Start of SOURCE INFORMATION

def execSignalPresent (h : Half) (n : SlotNo) (s : State) : Host.Outcome State Fault Refusal := .next (signalPresent h n s)
def execPathHoldoffElapsed (p : PortNo) (path : PathAB) (s : State) : Host.Outcome State Fault Refusal :=
  .next (pathHoldoffElapsed p path s)
def execPartnerTimeout (p : PortNo) (path : PathAB) (s : State) : Host.Outcome State Fault Refusal := .next (partnerTimeout p path s)
def execPathSwitch (p : PortNo) (s : State) : Host.Outcome State Fault Refusal := .next (pathSwitch p s)
def execLinkDown (p : PortNo) (path : PathAB) (s : State) : Host.Outcome State Fault Refusal := .next (linkDown p path s)
def execPortLinkUp (p : PortNo) (path : PathAB) (s : State) : Host.Outcome State Fault Refusal := .next (portLinkUp p path s)
def execPtpSend (t : Tag) (frame : HostRead) (s : State) : Host.Outcome State Fault Refusal := .next (opPtpSend t frame s)
def execEsmcPdu (p : PortNo) (path : PathAB) (pdu : EsmcPdu) (parseOk : Bool) (s : State) : Host.Outcome State Fault Refusal :=
  .next (esmcPdu p path pdu parseOk s)
def execEsmcTo (p : PortNo) (path : PathAB) (s : State) : Host.Outcome State Fault Refusal := .next (esmcTo p path s)
def execEsmcInfoSend (p : PortNo) (path : PathAB) (s : State) : Host.Outcome State Fault Refusal := .next (sendEsmc p path false s)
def execBwWindow (p : PortNo) (s : State) : Host.Outcome State Fault Refusal := .next (bwWindow p s)
def execHiBer (n : LaneNo) (s : State) : Host.Outcome State Fault Refusal := .next (hiBer n s)
def execTdcCalDetection (pt : TdcPoint) (s : State) : Host.Outcome State Fault Refusal := .next (tdcCalDetection pt s)
def execPortDetection (pg : PortPage) (det : Byte) (s : State) : Host.Outcome State Fault Refusal := .next (portDetection pg det s)

end Sys2Proof.Machine
end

End of SOURCE INFORMATION

> [INSTRUCTIONS FOR THE TASK]
Scan the entries above for the line containing "def execLinkDown (p", and copy it and all lines after it exactly, down to and including the line containing "def execHiBer (n".

> [ANSWER TO THE PROBLEM]
def execLinkDown (p : PortNo) (path : PathAB) (s : State) : Host.Outcome State Fault Refusal := .next (linkDown p path s)
def execPortLinkUp (p : PortNo) (path : PathAB) (s : State) : Host.Outcome State Fault Refusal := .next (portLinkUp p path s)
def execPtpSend (t : Tag) (frame : HostRead) (s : State) : Host.Outcome State Fault Refusal := .next (opPtpSend t frame s)
def execEsmcPdu (p : PortNo) (path : PathAB) (pdu : EsmcPdu) (parseOk : Bool) (s : State) : Host.Outcome State Fault Refusal :=
  .next (esmcPdu p path pdu parseOk s)
def execEsmcTo (p : PortNo) (path : PathAB) (s : State) : Host.Outcome State Fault Refusal := .next (esmcTo p path s)
def execEsmcInfoSend (p : PortNo) (path : PathAB) (s : State) : Host.Outcome State Fault Refusal := .next (sendEsmc p path false s)
def execBwWindow (p : PortNo) (s : State) : Host.Outcome State Fault Refusal := .next (bwWindow p s)
def execHiBer (n : LaneNo) (s : State) : Host.Outcome State Fault Refusal := .next (hiBer n s)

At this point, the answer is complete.